| Work required |
Find the line with "def txFailedState : State" in the entries below, then reproduce it and every line after it down to and including the line with "rxNbytes := 3#9, rxNeed", exactly.

--- Provided records Enclosed Below ---

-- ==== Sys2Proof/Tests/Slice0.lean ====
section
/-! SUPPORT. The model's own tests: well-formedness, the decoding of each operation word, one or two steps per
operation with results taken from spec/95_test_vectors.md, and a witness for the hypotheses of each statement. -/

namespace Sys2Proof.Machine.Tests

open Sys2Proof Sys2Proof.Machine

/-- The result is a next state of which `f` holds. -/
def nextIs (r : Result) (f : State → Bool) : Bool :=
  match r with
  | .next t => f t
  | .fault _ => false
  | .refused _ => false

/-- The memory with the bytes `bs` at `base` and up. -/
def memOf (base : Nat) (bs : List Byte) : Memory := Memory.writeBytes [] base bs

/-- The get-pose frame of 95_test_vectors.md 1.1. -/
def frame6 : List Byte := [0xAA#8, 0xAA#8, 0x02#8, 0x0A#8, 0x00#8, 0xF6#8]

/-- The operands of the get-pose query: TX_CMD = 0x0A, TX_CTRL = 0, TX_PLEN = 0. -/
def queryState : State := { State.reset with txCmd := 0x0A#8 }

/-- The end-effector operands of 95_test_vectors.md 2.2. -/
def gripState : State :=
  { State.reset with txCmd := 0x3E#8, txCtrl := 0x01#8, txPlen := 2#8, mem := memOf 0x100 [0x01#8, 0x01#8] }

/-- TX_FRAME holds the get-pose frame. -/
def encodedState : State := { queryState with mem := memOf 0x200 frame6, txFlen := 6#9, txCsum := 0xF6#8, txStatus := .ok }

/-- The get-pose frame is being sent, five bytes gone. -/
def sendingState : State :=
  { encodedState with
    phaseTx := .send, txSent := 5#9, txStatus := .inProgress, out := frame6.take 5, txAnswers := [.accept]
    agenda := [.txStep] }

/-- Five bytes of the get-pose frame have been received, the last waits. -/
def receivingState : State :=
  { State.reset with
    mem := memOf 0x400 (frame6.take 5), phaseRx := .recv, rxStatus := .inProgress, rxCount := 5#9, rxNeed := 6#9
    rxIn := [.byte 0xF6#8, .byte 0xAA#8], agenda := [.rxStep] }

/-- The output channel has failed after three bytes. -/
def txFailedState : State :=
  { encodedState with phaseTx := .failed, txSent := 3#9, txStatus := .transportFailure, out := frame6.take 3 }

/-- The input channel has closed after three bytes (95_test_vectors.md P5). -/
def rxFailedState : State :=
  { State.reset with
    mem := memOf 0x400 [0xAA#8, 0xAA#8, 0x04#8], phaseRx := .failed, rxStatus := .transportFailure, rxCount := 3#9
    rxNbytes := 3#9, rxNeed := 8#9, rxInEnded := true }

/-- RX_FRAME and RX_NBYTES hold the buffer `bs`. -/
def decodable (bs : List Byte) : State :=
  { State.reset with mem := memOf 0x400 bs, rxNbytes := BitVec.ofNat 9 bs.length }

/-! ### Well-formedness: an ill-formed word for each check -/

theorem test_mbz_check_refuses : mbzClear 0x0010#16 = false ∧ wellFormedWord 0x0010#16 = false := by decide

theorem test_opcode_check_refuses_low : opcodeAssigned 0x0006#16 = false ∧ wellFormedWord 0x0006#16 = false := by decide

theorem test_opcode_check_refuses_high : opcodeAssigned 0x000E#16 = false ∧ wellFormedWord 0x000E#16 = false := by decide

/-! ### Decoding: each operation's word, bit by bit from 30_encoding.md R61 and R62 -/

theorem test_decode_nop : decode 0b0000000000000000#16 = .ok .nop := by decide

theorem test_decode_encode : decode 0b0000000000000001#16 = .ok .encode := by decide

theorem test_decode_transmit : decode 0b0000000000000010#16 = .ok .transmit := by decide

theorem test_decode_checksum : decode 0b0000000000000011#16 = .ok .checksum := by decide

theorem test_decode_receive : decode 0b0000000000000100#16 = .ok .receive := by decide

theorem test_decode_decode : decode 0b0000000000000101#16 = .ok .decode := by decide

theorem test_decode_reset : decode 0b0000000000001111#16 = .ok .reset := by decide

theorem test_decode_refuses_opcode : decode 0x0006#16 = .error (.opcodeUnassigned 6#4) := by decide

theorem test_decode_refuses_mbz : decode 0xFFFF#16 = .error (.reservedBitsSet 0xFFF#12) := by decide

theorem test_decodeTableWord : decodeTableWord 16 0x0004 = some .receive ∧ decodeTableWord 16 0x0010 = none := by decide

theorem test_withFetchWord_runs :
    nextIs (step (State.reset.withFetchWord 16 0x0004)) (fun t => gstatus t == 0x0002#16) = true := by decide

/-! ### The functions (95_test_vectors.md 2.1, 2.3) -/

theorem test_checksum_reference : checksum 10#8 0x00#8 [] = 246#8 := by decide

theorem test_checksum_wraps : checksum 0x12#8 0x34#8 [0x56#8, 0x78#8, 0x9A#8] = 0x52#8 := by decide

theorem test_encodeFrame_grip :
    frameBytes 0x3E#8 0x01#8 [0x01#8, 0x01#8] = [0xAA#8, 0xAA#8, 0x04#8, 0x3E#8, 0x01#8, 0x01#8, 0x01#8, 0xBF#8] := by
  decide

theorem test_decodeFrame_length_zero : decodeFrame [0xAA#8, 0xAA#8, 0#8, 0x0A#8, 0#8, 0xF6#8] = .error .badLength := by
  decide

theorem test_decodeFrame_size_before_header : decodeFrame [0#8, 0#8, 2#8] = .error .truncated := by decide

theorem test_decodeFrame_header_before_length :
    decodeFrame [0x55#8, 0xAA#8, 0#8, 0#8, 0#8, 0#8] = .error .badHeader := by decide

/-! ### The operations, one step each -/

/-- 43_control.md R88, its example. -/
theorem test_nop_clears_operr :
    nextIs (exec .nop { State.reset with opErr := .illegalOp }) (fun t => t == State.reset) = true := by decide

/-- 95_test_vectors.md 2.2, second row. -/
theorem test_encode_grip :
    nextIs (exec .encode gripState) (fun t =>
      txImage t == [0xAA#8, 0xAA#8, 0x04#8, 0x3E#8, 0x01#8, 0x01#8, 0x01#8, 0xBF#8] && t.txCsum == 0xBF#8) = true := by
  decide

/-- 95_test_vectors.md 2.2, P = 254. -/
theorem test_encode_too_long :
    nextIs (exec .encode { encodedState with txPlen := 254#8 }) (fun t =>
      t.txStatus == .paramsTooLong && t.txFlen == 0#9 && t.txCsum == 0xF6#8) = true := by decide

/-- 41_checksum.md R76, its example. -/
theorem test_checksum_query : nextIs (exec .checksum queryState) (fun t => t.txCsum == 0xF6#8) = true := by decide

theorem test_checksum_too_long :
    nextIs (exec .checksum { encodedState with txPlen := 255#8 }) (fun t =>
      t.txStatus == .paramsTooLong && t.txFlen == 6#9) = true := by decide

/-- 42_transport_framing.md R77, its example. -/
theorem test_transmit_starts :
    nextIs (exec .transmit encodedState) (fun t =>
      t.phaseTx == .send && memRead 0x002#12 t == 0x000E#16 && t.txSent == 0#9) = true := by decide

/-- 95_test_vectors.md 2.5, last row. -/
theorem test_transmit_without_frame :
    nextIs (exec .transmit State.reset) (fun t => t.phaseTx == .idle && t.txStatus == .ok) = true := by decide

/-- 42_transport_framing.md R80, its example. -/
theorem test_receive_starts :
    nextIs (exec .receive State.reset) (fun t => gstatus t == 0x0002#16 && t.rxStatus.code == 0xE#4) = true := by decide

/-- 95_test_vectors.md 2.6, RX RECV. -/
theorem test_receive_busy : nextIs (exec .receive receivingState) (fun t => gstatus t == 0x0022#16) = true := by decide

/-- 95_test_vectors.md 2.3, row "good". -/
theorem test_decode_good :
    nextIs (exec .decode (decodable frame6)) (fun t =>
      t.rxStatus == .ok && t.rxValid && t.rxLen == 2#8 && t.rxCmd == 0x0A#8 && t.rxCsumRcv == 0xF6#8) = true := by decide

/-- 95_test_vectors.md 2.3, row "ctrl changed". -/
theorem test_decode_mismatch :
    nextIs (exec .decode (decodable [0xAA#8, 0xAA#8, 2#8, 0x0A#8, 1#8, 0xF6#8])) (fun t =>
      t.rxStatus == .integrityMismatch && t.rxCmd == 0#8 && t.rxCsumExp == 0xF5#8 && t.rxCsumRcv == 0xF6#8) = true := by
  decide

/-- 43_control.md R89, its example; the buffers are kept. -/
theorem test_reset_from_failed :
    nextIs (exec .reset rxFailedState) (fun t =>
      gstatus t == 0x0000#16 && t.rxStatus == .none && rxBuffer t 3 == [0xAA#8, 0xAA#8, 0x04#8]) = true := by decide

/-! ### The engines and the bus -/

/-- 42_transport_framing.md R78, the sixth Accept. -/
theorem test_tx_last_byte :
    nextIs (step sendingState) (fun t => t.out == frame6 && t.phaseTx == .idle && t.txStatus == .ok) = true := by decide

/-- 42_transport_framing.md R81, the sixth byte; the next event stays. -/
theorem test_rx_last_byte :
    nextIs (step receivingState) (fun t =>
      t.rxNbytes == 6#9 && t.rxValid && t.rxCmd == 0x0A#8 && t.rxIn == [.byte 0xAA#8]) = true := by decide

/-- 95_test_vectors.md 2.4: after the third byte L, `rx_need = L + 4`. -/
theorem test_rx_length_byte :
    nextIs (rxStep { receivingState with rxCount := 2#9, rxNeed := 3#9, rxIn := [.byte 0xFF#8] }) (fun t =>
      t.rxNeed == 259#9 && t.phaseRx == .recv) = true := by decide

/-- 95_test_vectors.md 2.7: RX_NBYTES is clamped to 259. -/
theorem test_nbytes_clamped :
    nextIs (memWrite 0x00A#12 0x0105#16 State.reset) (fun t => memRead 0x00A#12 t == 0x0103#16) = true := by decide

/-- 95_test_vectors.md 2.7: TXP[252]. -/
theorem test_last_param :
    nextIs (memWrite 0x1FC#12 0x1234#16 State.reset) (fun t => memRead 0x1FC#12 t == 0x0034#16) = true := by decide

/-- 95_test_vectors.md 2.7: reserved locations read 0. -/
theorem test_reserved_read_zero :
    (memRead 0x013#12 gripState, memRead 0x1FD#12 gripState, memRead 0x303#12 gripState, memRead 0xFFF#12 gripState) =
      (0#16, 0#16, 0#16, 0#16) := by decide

--- End of Enclosed Provided records ---
--- Provided records Enclosed Below ---

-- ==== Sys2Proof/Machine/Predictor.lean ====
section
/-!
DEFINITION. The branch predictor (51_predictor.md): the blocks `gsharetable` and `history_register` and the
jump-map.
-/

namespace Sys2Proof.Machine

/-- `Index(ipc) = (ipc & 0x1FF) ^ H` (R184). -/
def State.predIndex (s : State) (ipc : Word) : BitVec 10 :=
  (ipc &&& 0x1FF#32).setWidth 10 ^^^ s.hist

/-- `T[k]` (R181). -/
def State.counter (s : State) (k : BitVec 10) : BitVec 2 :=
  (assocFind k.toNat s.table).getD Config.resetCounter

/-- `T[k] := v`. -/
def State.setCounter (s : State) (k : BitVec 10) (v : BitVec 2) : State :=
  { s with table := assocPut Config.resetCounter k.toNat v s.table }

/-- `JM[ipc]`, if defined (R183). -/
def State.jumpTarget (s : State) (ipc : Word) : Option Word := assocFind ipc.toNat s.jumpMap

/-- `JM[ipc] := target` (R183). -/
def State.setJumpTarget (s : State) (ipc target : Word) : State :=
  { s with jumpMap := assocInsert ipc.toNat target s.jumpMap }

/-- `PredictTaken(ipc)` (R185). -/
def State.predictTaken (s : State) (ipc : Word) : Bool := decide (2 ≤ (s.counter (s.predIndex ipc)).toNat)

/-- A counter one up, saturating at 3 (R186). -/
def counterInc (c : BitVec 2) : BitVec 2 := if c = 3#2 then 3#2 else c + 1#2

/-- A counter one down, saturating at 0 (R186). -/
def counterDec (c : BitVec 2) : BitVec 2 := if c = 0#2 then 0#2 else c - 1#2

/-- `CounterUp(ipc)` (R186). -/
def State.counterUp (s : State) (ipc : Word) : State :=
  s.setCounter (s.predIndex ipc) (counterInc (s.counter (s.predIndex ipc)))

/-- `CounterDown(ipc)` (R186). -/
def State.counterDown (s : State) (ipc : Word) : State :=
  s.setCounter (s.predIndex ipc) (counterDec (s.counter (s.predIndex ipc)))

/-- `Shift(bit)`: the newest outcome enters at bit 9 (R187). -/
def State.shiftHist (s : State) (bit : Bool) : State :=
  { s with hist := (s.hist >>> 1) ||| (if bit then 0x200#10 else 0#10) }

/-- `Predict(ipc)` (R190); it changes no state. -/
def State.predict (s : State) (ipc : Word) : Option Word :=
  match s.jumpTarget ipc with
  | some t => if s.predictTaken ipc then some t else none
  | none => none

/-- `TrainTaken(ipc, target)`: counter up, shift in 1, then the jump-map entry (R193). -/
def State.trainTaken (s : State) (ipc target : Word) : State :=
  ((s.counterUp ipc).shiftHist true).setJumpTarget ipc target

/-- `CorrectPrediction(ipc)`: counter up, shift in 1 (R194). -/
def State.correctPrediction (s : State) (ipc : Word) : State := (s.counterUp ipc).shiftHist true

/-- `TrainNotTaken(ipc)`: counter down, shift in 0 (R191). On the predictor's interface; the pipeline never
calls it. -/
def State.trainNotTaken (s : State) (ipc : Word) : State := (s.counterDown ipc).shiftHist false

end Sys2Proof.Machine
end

--- End of Enclosed Provided records ---
--- Provided records Enclosed Below ---

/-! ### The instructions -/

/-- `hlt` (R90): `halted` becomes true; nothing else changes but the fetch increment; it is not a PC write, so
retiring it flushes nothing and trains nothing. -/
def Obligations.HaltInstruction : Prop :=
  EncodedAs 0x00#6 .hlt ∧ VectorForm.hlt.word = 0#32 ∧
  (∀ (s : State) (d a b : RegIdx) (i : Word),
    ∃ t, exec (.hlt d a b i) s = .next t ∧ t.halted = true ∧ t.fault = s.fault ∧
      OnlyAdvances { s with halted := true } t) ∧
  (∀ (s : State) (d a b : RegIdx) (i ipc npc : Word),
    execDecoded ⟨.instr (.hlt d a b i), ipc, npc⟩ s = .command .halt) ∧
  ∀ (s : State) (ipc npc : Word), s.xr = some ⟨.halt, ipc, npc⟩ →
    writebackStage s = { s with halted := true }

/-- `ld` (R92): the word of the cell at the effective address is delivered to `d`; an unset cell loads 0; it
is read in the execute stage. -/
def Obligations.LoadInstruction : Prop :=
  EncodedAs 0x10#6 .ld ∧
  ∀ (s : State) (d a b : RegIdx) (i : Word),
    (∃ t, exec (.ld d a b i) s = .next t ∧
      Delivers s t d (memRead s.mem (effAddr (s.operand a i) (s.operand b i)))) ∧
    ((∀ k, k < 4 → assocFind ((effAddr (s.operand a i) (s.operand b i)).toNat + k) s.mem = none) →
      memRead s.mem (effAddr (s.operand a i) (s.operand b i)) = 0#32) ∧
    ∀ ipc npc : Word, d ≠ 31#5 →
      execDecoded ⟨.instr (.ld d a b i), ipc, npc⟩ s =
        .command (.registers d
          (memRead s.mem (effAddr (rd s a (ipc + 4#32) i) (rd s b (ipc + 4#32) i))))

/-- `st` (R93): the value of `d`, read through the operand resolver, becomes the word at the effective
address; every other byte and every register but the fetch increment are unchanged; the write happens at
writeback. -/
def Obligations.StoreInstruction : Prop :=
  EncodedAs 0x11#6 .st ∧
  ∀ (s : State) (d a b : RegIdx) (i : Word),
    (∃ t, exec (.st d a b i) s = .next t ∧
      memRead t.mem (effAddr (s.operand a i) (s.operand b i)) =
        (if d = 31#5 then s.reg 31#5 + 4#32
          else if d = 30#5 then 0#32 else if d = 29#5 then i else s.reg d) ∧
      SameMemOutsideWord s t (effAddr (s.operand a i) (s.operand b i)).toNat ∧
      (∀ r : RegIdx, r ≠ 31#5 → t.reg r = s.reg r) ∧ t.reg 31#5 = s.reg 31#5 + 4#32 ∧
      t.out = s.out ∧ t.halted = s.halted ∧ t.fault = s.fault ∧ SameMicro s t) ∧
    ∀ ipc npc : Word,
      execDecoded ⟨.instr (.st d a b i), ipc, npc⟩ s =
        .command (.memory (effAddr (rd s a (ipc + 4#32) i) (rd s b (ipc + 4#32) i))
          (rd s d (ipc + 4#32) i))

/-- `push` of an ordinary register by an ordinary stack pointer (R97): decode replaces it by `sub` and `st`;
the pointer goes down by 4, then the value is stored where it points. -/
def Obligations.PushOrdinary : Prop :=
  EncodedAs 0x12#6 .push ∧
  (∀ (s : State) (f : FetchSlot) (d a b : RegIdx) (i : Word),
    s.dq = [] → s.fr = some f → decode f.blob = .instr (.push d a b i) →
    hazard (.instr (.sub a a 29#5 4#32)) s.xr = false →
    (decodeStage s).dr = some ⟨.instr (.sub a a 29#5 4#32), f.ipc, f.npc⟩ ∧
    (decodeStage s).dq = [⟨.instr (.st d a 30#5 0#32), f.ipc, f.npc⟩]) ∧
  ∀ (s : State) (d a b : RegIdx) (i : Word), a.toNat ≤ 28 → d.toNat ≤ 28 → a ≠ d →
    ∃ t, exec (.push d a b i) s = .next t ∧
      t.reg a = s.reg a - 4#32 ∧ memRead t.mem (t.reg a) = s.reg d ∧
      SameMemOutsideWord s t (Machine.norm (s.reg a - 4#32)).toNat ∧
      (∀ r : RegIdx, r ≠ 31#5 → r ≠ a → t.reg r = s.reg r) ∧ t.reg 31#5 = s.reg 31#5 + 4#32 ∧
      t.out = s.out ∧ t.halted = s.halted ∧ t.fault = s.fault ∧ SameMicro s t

--- End of Enclosed Provided records ---

| The completed task |
def txFailedState : State :=
  { encodedState with phaseTx := .failed, txSent := 3#9, txStatus := .transportFailure, out := frame6.take 3 }

/-- The input channel has closed after three bytes (95_test_vectors.md P5). -/
def rxFailedState : State :=
  { State.reset with
    mem := memOf 0x400 [0xAA#8, 0xAA#8, 0x04#8], phaseRx := .failed, rxStatus := .transportFailure, rxCount := 3#9
    rxNbytes := 3#9, rxNeed := 8#9, rxInEnded := true }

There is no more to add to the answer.